Reliability Analysis: Fundamental Aspects and Methods

Organizer and Session Chair: Sneh Gulati, Florida International University


Productivity and Reliability Aspects in Drug Development

Amarjot Kaur and Ansuman Bagchi
Merck and Schering Plough

The drug development is a long and complex process that primarily hinges on four development stages: drug discovery, preclinical development, clinical development, and manufacturing. Since the development process entails high costs and competitive timelines, it requires utility of innovative and reliable methods for effective decision making and to help standardize processes. The ultimate goal is to increase productivity and to shorten time between discovery and marketing of products. In this presentation we will discuss the aspects of reliability and productivity as encountered at various stages of the drug development along with relevant illustrative examples.


Goodness-of-Fit Tests Based on Arbitrarily Censored Samples

Zhenmin Chen
Florida International University

The goal of the goodness-of-fit test is to check whether the underlying probability distribution, from which a sample is drawn, differs from a hypothesized distribution.

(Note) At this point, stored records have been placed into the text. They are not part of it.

-- ==== Sys2Proof/Laws/Fine.lean ====
section
/-!
SUPPORT. The meanings of commands, one lemma each: the command ends in a next state, with the queue of commands and the audit log as they were.
-/
set_option Elab.async false
set_option linter.unusedSimpArgs false
set_option linter.unusedTactic false
set_option linter.unreachableTactic false
namespace Sys2Proof.Machine
open Sys2Proof

/-- A command that ends in a next state with the queue and the audit log as they were. -/
def Fine (s : State) (o : Out) : Prop := ∃ t, o = .next t ∧ Quiet s t
theorem Fine.same (s : State) : Fine s (.next s) := ⟨s, rfl, rfl, rfl⟩
theorem Fine.next {s t : State} (h : t.pending = s.pending) (h' : t.audit = s.audit) : Fine s (.next t) := ⟨t, rfl, h, h'⟩
theorem Fine.of {s t : State} {o : Out} (h : Fine t o) (h1 : t.pending = s.pending) (h2 : t.audit = s.audit) : Fine s o := by
  obtain ⟨u, e, q⟩ := h
  exact ⟨u, e, q.1.trans h1, q.2.trans h2⟩
theorem Fine.atTime {s : State} {t : FTime} (f : State → Out) (h : Fine { s with now := t } (f { s with now := t })) : Fine s (atTime s t f) := by
  unfold Machine.atTime
  split
  · exact Fine.of h rfl rfl
  · exact Fine.same s
theorem Fine.next_iff {s t : State} : Fine s (.next t) ↔ t.pending = s.pending ∧ t.audit = s.audit :=
  ⟨fun ⟨_, e, q⟩ => by cases e; exact q, fun q => ⟨t, rfl, q⟩⟩

theorem pair_cases {α β : Type} {p : α × β} {a : α} {b : β} (h : p = (a, b)) : p.1 = a ∧ p.2 = b := by
  subst h
  exact ⟨rfl, rfl⟩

Numerous research papers have been published in this area. The purpose of this paper is to provide a goodness-of-fit test statistic which works for any kind of censored data formed by order statistics. While the test statistic is developed for testing whether the underlying probability distribution differs from a uniform distribution, the test statistic can be used to check whether the underlying distribution differs from any hypothesized distribution as well. The performance of the method proposed in this research is evaluated using Monte Carlo simulation.

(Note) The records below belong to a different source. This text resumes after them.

-- ==== Sys2Proof/Tests/Slice0.lean ====
section
/-!
SUPPORT. Tests. Values come from the tables and worked examples of the manual, or from hand calculation by its rules. The theorems named witness_ show,
for each statement, states and operands that meet its hypotheses together, clause by clause.
-/
open Sys2Proof Sys2Proof.Machine
set_option Elab.async false
namespace Sys2Proof.Tests

/-! ### States to test on -/

/-- Reset, in RUN, with core 0 as given. -/
def running (x : CoreS) : State :=
  let s := State.reset
  { s with ctl := { s.ctl with dev := .run, powered := true, filled := true, everLocked := true }, cores := [(0, x)] }

/-- A core about to issue w, with registers as given. -/
def about (w : W64) (regs : List W64) : CoreS :=
  { CoreS.reset with status := 2, program := [w], regs := regs ++ List.replicate (16 - regs.length) 0 }

theorem issuing_about {w : W64} {x : CoreS} (h : x.status = 2) (hw : x.wait = .none) (hp : x.pc < x.program.length) (hw2 : x.program.getD x.pc 0 = w) :
    Issuing (running x) 0 w :=
  { running := rfl, noDrain := rfl, status := h, free := hw, inside := hp, here := hw2, code := rfl }

theorem issues (w : W64) (regs : List W64) : Issuing (running (about w regs)) 0 w :=
  issuing_about rfl rfl (Nat.zero_lt_one) rfl

/-- The state after a command; reset where it does not complete. -/
def after (o : Out) : State := match o with | .next s => s | _ => State.reset
def ran (i : Instr) (w : W64) (regs : List W64) : CoreS := (after (exec i (running (about w regs)))).core 0

/-- A state with entries set. -/
def withEnts (l : List (Nat × Nat × Nat)) (s : State) : State := l.foldl (fun s e => s.setEnt e.1 e.2.1 e.2.2) s


/-- With every stored word clean a read of a memory finds nothing. -/
theorem checkSram_clean {s : State} (h : s.mem.sramRaw = []) (c : Nat) (rs : List (Nat × Nat × Nat)) : checkSram s c rs = (s, false) := by
  induction rs with
  | nil => rfl
  | cons r rs ih =>
    have hr : sramReadCheck s r.1 c r.2.1 r.2.2 = (s, false) := by simp only [sramReadCheck, h, List.foldl_nil]
    simpa [checkSram, hr] using ih
theorem modeCheck_clean {s : State} (h : s.mem.sramRaw = []) (c : Nat) (m : ModeSrc) : modeCheck s c m = (s, false) := by
  cases m with
  | store i => exact checkSram_clean h _ _
  | reg r => rfl

theorem mgmtRead_clean {s : State} (h : s.mem.sramRaw = []) : mgmtRead s = (s, false) := by
  simp only [mgmtRead, sramReadCheck, h, List.foldl_nil]

theorem nothingWaits {s : State} (h : ∀ e ∈ s.links.ports, e.2.waiting = []) : NothingWaits s := by
  intro q
  have : ∀ l : SMap PortS, (∀ e ∈ l, e.2.waiting = []) → (sget PortS.reset l q).waiting = [] := by
    intro l
    induction l with
    | nil => exact fun _ => rfl
    | cons e r ih =>
      intro h
      rw [sget]
      split
      · exact h e List.mem_cons_self
      · exact ih fun x hx => h x (List.mem_cons_of_mem _ hx)
  exact this _ h
/-! ### Scalar instructions, control flow, waits -/

theorem witness_ScalarResults :
    (∀ w regs, Issuing (running (about w regs)) 0 w) ∧ (1 : W32) ≠ 0 ∧ (1 : W32).toNat ≤ 2 ^ 31 ∧ (2 ^ 31 : W32) ≠ 0 ∧ (2 ^ 31 : W32).toNat ≤ 2 ^ 31 :=
  ⟨issues, by decide, by decide, by decide, by decide⟩

/-- CDIV rounds up (Table 4-2): 9 / 4 gives 3. -/
theorem test_cdiv : (ran (.cdiv 0 3 1 4) (iw 0x13 0 (fd 3 + fa 1 + fi 4)) [0, 9]).regs.take 4 = [0, 9, 0, 3] := by decide +kernel
/-- MOVI sign-extends its immediate. -/
theorem test_movi : (ran (.movi 0 2 0xFFFFFFFF#32) (iw 0x10 0 (fd 2 + fi 0xFFFFFFFF#32)) []).regs.take 3 = [0, 0, 0xFFFFFFFFFFFFFFFF#64] := by decide +kernel
/-- Writes to `s0` are discarded (Table 4-1). -/
theorem test_s0 : (ran (.movi 0 0 5) (iw 0x10 0 (fi 5)) []).regs = List.replicate 16 0 := by decide +kernel

theorem witness_ControlFlow :
    (∀ w regs, Issuing (running (about w regs)) 0 w) ∧
    (let s := running { about 0 [] with wait := .halt }
     s.running = true ∧ (s.core 0).wait = .halt ∧ (s.core 0).passes = [] ∧ (∀ m ∈ (s.core 0).moves, m.retired = true) ∧ (s.core 0).posts = []) ∧
    ((0 : Nat) : Int) = ((CoreS.reset).pc : Int) + (0 : W32).toInt ∧
    (∀ k : Cond, ∃ u v : W64, match k with
      | .eq => u = v | .ne => u ≠ v | .lt => u.toInt < v.toInt | .ge => v.toInt ≤ u.toInt | .ltu => u.toNat < v.toNat | .geu => v.toNat ≤ u.toNat) ∧
    (∀ k : Cond, ∃ u v : W64, ¬ match k with
      | .eq => u = v | .ne => u ≠ v | .lt => u.toInt < v.toInt | .ge => v.toInt ≤ u.toInt | .ltu => u.toNat < v.toNat | .geu => v.toNat ≤ u.toNat) ∧
    (0xFFFFFFFF#32 ≠ 0 ∧ (0xFFFFFFFF#64).toNat ≤ (0xFFFFFFFF#32).toNat) ∧
    (let l : LoopL := { body := 1, planned := 2, live := 2, index := 1, counter := none, skipping := false }
     let x := { about (iw 0x06 0 0) [] with loops := [l] }
     Issuing (running x) 0 (iw 0x06 0 0) ∧ ((running x).core 0).loops = l :: [] ∧ l.index.toNat < l.planned.toNat) := by
  refine ⟨issues, by decide, by decide, ?_, ?_, by decide, issuing_about rfl rfl (by decide) rfl, rfl, by decide⟩
  · intro k; cases k
    · exact ⟨0, 0, rfl⟩
    · exact ⟨0, 1, by decide⟩
    · exact ⟨0xFFFFFFFFFFFFFFFF#64, 0, by decide⟩
    · exact ⟨0, 0, by decide⟩
    · exact ⟨0, 1, by decide⟩
    · exact ⟨0, 0, by decide⟩
  · intro k; cases k
    · exact ⟨0, 1, by decide⟩
    · exact ⟨0, 0, by decide⟩
    · exact ⟨0, 0, by decide⟩
    · exact ⟨0xFFFFFFFFFFFFFFFF#64, 0, by decide⟩
    · exact ⟨0, 0, by decide⟩
    · exact ⟨0, 1, by decide⟩

/-- A branch to itself (R116). -/
theorem test_br : (ran (.br 0 0xFFFFFFFF#32) (iw 0x03 0 (fi 0xFFFFFFFF#32)) []).status = 5 := by decide +kernel
/-- A loop whose live count is 0 runs its body in skip mode (R123). -/
theorem test_loop : (ran (.loop 0 (some 1) (some 2) 3) (iw 0x05 13 (fa 2 + fi 3)) []).loops.map LoopL.skipping = [true] := by decide +kernel

theorem witness_LoadStoreAndInvalidOperands :
    (((0x3FFFF8 : Nat) : Int) = ((0x3FFFF8#64).toNat : Int) + (0 : W32).toInt ∧ 0x3FFFF8 % sizeBytes .b8 = 0 ∧ 0x3FFFF8 + sizeBytes .b8 ≤ 0x400000) ∧
    (∀ w regs v n, held ((running (about w regs)).core 0) 9 (clmUnits v n) [] = false ∧ held ((running (about w regs)).core 0) 9 [] (clmUnits v n) = false ∧
      (sramReadCheck (running (about w regs)) 2 0 v n).2 = false) ∧
    (((0x3FFFFD#64).toNat : Int) + (0 : W32).toInt + sizeBytes .b4 > 0x400000 ∧ ((0#64).toNat : Int) + (0xFFFFFFFF#32).toInt < 0 ∧
      (((2#64).toNat : Int) + (0 : W32).toInt) % sizeBytes .b4 ≠ 0) ∧
    (((running (about 0 [])).core 0).pc : Int) + (0xFFFFFFFF#32).toInt < 0 ∧ ((running (about 0 [])).core 0).loops = [] ∧
    0xFFFFFFFD < (((running (about 0 [0, 0xFFFFFFFE#64])).core 0).reg 1).toNat ∧
    0xFFFFFFFF < (((running (about 0 [0, 0xFFFFFFFF#64])).core 0).reg 1).toNat + (1 : W32).toNat :=
  ⟨by decide, fun _ _ _ _ => ⟨by simp [held, running, about, State.core, sget, CoreS.reset], by simp [held, running, about, State.core, sget, CoreS.reset], rfl⟩,
    by decide, by decide, rfl, by decide, by decide⟩

/-- A store is little-endian (R7). -/
theorem test_st : (ran (.st 0 .b4 1 2 4) (iw 0x15 0 (fa 1 + fb 2 + fi 4)) [0, 60, 0x8899AABBCCDDEEFF#64]).clm =
    [(64, 0xFF#8), (65, 0xEE#8), (66, 0xDD#8), (67, 0xCC#8)] := by decide +kernel

theorem witness_WorkCounters :
    (∀ w regs, Issuing (running (about w regs)) 0 w) ∧ (0xFFFFFFFD#64).toNat ≤ 0xFFFFFFFD ∧ ((65536 : W32) ≠ 0 ∧ (65536 : W32).toNat ≤ 65536) ∧
    (let l : LoopL := { body := 1, planned := 1, live := 0, index := 0, counter := none, skipping := true }
     let x := { about (iw 0x24 0 (fi 1)) [] with loops := [l] }
     Issuing (running x) 0 (iw 0x24 0 (fi 1)) ∧ ((running x).core 0).loops.any (fun l => l.skipping) = true) ∧
    ((0x20003#64).toNat / 256 % 256 = 0 ∧ (0x20003#64).toNat < 2 ^ 32) ∧
    (∀ w, (running { about 0 [] with wait := w }).running = true ∧ ((running { about 0 [] with wait := w }).core 0).wait = w) ∧
    (let s := (running { about 0 [] with wait := .take 1 3 4 2 }).setWc 3 { value := 9, limit := 10, epoch := 2 }
     (s.wc 3).epoch = (2 : W16).toNat ∧ (s.wc 3).value < (s.wc 3).limit) ∧
    (let s := (running { about 0 [] with wait := .take 1 3 4 2 }).setWc 3 { value := 10, limit := 10, epoch := 2 }
     (s.wc 3).epoch = (2 : W16).toNat ∧ (s.wc 3).limit ≤ (s.wc 3).value) ∧
    ((running (about 0 [])).wc 3).epoch ≠ (2 : W16).toNat :=
  ⟨issues, by decide, by decide, ⟨issuing_about rfl rfl (by decide) rfl, rfl⟩, by decide, fun _ => ⟨rfl, rfl⟩, by decide, by decide, by decide⟩

/-- A chunk at the limit is the rest (R134): of 4 asked, 1 is left. -/
theorem test_take : (after (exec (.takeServe 0) ((running { about 0 [] with wait := .take 1 3 4 2 }).setWc 3 { value := 9, limit := 10, epoch := 2 }))).wc 3 =
    { value := 10, limit := 10, epoch := 2 } := by decide +kernel

theorem witness_WaitingAndPosting :
    (∀ w regs, Issuing (running (about w regs)) 0 w) ∧ ((0xFFFFFFFE#64).toNat + (1 : W32).toNat < 2 ^ 32) ∧
    ((0xFFFFFFFFFFFFFFFE#64).toNat + (1 : W32).toNat < 2 ^ 64) ∧
    (let s := (running { about 0 [] with wait := .sem 3 2 }).setSem 0 3 2
     s.running = true ∧ (s.core 0).wait = .sem 3 2 ∧ (2#64).toNat ≤ s.sem 0 3) ∧
    (let s := (running { about 0 [] with wait := .sem 3 2 }).setSem 0 3 1
     s.running = true ∧ (s.core 0).wait = .sem 3 2 ∧ s.sem 0 3 < (2#64).toNat) ∧
    (let s := running { about 0 [] with wait := .time 5 }
     s.running = true ∧ (s.core 0).wait = .time 5 ∧ s.now ≤ (4#64) ∧ (5 : FTime) ≤ 5#64 ∧ (4#64) < (5 : FTime)) ∧
    (let s := (running { about 0 [] with status := 3, wait := .time 5 })
     s.running = true ∧ s.now ≤ (10000000001#64 : FTime) ∧ (s.core 0).status = 3 ∧ (s.core 0).waitRaised = false ∧ s.ent 0x5510 3 ≠ 0 ∧
       (s.core 0).waitSince.toNat + s.ent 0x5510 3 * 1000000 < (10000000001#64 : FTime).toNat) ∧
    (∀ w regs, let x := (running (about w regs)).core 0; x.passes = [] ∧ (∀ m ∈ x.moves, m.retired = true) ∧ x.posts = []) ∧
    (let t := (191 * 65536 + 0 : Nat); t < 2 ^ 26 ∧ t / 65536 % 1024 ≤ 191 ∧ t % 65536 / 32 ≤ 319 ∧ 0 % 65536 = (running (about 0 [])).ent 0x3200 4) ∧
    (let s := withEnts [(0x3300, 1, 4)] (running (about 0 []))
     1 ≠ s.device ∧ freeTag s = some 0 ∧ (routePort s s.device 1).isSome = true) ∧
    (let s := running { about 0 [] with posts := [(7, 3)] }
     s.running = true ∧ ((s.core 0).posts.find? fun p => decide (p.1 = 7)) = some (7, 3) ∧
       (∀ q ∈ (s.core 0).posts.takeWhile (fun q => !decide (q.1 = 7)), q.2 ≠ 3) ∧ (∀ q ∈ (s.core 0).passes, q.id ≠ 7) ∧
       (∀ m ∈ (s.core 0).moves, m.id = 7 → m.retired = true)) := by
  refine ⟨issues, by decide, by decide, by decide, by decide, by decide, by decide, ?_, by decide, by decide +kernel, by decide⟩
  intro w regs
  exact ⟨rfl, by simp [running, about, State.core, sget, CoreS.reset], rfl⟩

/-- Three posts of 2^31 stop at 2^32 − 1 (R151). -/
theorem test_saturate : (after (exec (.post 0 false 5 0 0x80000000#32) ((running (about (iw 0x51 0 (5 * 2 ^ 42 + fi 0x80000000#32)) [])).setSem 0 5 0x80000001))).sem 0 5 =
    2 ^ 32 - 1 := by decide +kernel
/-! ### The row unit -/

/-- An RFUNC of rows in core-local memory, with `s1` the source, `s2` the destination, `s3` the length, `s4` the rows and `s5` the value P. -/
def rf : RFuncF :=
  { srcAcc := false, dstAcc := false, accTiled := false, fromPass := false, src := 1, dst := 2, len := 3, rows := 4, p := 5, pad := 1, post := none,
    param := 0, outFmt := 0 }

theorem rowReady {s : State} {j : RowJob} {whole : Bool} {clm : List (Nat × Nat × Nat)} {acc extra stores : List (Nat × Nat)} {out : Nat}
    (h : unitFull (s.core 0) 2 = false ∧ (whole = true → j.len ≤ 65536) ∧ (j.f.accTiled = true → j.f.fromPass = false →
        1 ≤ j.len ∧ j.len ≤ 512 ∧ 1 ≤ j.rows ∧ j.rows ≤ 128 ∧ j.src + j.tiles * j.rows ≤ 512) ∧ fromPassOk (s.core 0) j = true ∧
      rangesIn (((srcReads j).1 ++ clm).map clmSpan ++ ((dstWrites j out).1 ++ extra)) ((srcReads j).2 ++ acc ++ (dstWrites j out).2) = true ∧
      held (s.core 0) 2 (rangeUnits (((srcReads j).1 ++ clm).map clmSpan) ((srcReads j).2 ++ acc)) (rangeUnits ((dstWrites j out).1 ++ extra) (dstWrites j out).2) = false ∧
      (checkSram s 0 (rowReads j ((srcReads j).1 ++ clm) ((srcReads j).2 ++ acc) stores)).2 = false) : RowReady s 0 j whole clm acc extra out stores :=
  ⟨h.1, h.2.1, h.2.2.1, h.2.2.2.1, h.2.2.2.2.1, h.2.2.2.2.2.1, h.2.2.2.2.2.2⟩

/-- A row unit's core: 2 rows of 3 elements at 0, the second operand at 0x800, results at 0x1000. -/
def rowCore (op : Nat) (f : RFuncF) : CoreS := about (rfuncWord op f) [0, 0, 0x1000, 3, 2, 0x800, 0x2000]
def rowOf (op : Nat) (f : RFuncF) : RowJob := rowJob (rowCore op f) op f

/-- The same with activation table 3 loaded, whose derivative part is there (Table 8-1). -/
def tableCore (op : Nat) : CoreS := { rowCore op { rf with param := 0x13 } with acts := [(3, [1, 1])] }

theorem witness_ElementwiseFunctions :
    (∀ op f, Issuing (running (rowCore op f)) 0 (rfuncWord op f) ∧ Skipping (running (rowCore op f)) 0 = false) ∧
    (∀ op ∈ [1, 2, 3, 4, 5, 6, 7, 8, 9, 10, 11, 12], rfOk op { rf with param := 1 } = true) ∧
    RowReady (running (rowCore 3 rf)) 0 (rowOf 3 rf) false [] [] [] 3 ∧
    RowReady (running (rowCore 1 rf)) 0 (rowOf 1 rf) false (clmRows 0x800 2 12) [] [] 3 ∧
    (let f := { rf with param := 0x13 }
     rfOk 11 f = true ∧ 0x10 ≤ f.param.toNat ∧ actTable { rowCore 11 f with acts := [(3, [1])] } f.param.toNat ≠ []) ∧
    RowReady (running (tableCore 11)) 0 (rowJob (tableCore 11) 11 { rf with param := 0x13 }) false [] [] [] 3 [(storeActs 3, 4128)] ∧
    (field (actTable (tableCore 12) 0x13) 1 1 = 1 ∧ rf.p.val < 15 ∧
      RowReady (running (tableCore 12)) 0 (rowJob (tableCore 12) 12 { rf with param := 0x13 }) false (clmRows 0x800 2 12) [] [] 3
        [(storeActs 3, 32), (storeActs 3 + 4128, 4096)]) ∧
    (rf.param.toNat < 0x10 ∧ rf.p.val < 15) ∧
    (let l : LoopL := { body := 1, planned := 1, live := 0, index := 0, counter := none, skipping := true }
     Issuing (running { rowCore 1 rf with loops := [l] }) 0 (rfuncWord 1 rf) ∧ Skipping (running { rowCore 1 rf with loops := [l] }) 0 = true) :=
  ⟨fun _ _ => ⟨issues _ _, rfl⟩, by decide +kernel, rowReady (by decide +kernel), rowReady (by decide +kernel), by decide +kernel, rowReady (by decide +kernel),
    ⟨by decide +kernel, by decide, rowReady (by decide +kernel)⟩, by decide +kernel, issuing_about rfl rfl (by decide +kernel) rfl, rfl⟩

theorem witness_ReductionsAndNorms :
    (∀ op f, Issuing (running (rowCore op f)) 0 (rfuncWord op f) ∧ Skipping (running (rowCore op f)) 0 = false) ∧
    (∀ op ∈ [13, 14, 15, 16, 17, 18], rfOk op rf = true) ∧
    (held (rowCore 13 rf) 2 (clmUnits convBlockAt 64) [] = false ∧ cvMode (rowCore 13 rf).conv ≤ 1 ∧
      readOnce (running (rowCore 13 rf)) 2 0 convBlockAt 64 = (running (rowCore 13 rf), false)) ∧
    (held (rowCore 15 rf) 2 (clmUnits attnAt 64) [] = false ∧ atPhase (rowCore 15 rf).attn = 0 ∧
      readOnce (running (rowCore 15 rf)) 2 0 attnAt 64 = (running (rowCore 15 rf), false)) ∧
    RowReady (running (rowCore 13 rf)) 0 (rowOf 13 rf) true [] [] [] 1 ∧ RowReady (running (rowCore 15 rf)) 0 (rowOf 15 rf) true [] [] [] 3 ∧
    RowReady (running (rowCore 16 rf)) 0 (rowOf 16 rf) false (clmRows 0x800 2 12) [] [] 3 ∧
    RowReady (running (rowCore 17 rf)) 0 (rowOf 17 rf) true [(0x2000, 1, 24)] [] [] 3 ∧ RowReady (running (rowCore 18 rf)) 0 (rowOf 18 rf) true [(0x2000, 1, 12)] [] [] 3 :=
  ⟨fun _ _ => ⟨issues _ _, rfl⟩, by decide +kernel, by decide +kernel, by decide +kernel, rowReady (by decide +kernel), rowReady (by decide +kernel),
    rowReady (by decide +kernel), rowReady (by decide +kernel), rowReady (by decide +kernel)⟩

Anatomy of the Failure Rate Function: A Mathematical Dissection

Nozer D. Singpurwalla
DARPA and George Washington University

The failure rate function plays a key role in engineering reliability, survival analysis, actuarial work, mathematical finance, forensic science, and warrantology. In this talk I explore some subtle aspects of the failure rate function, including a paradox that it spawns, and argue that the commonly used exponentiation formula used by engineers does not always hold.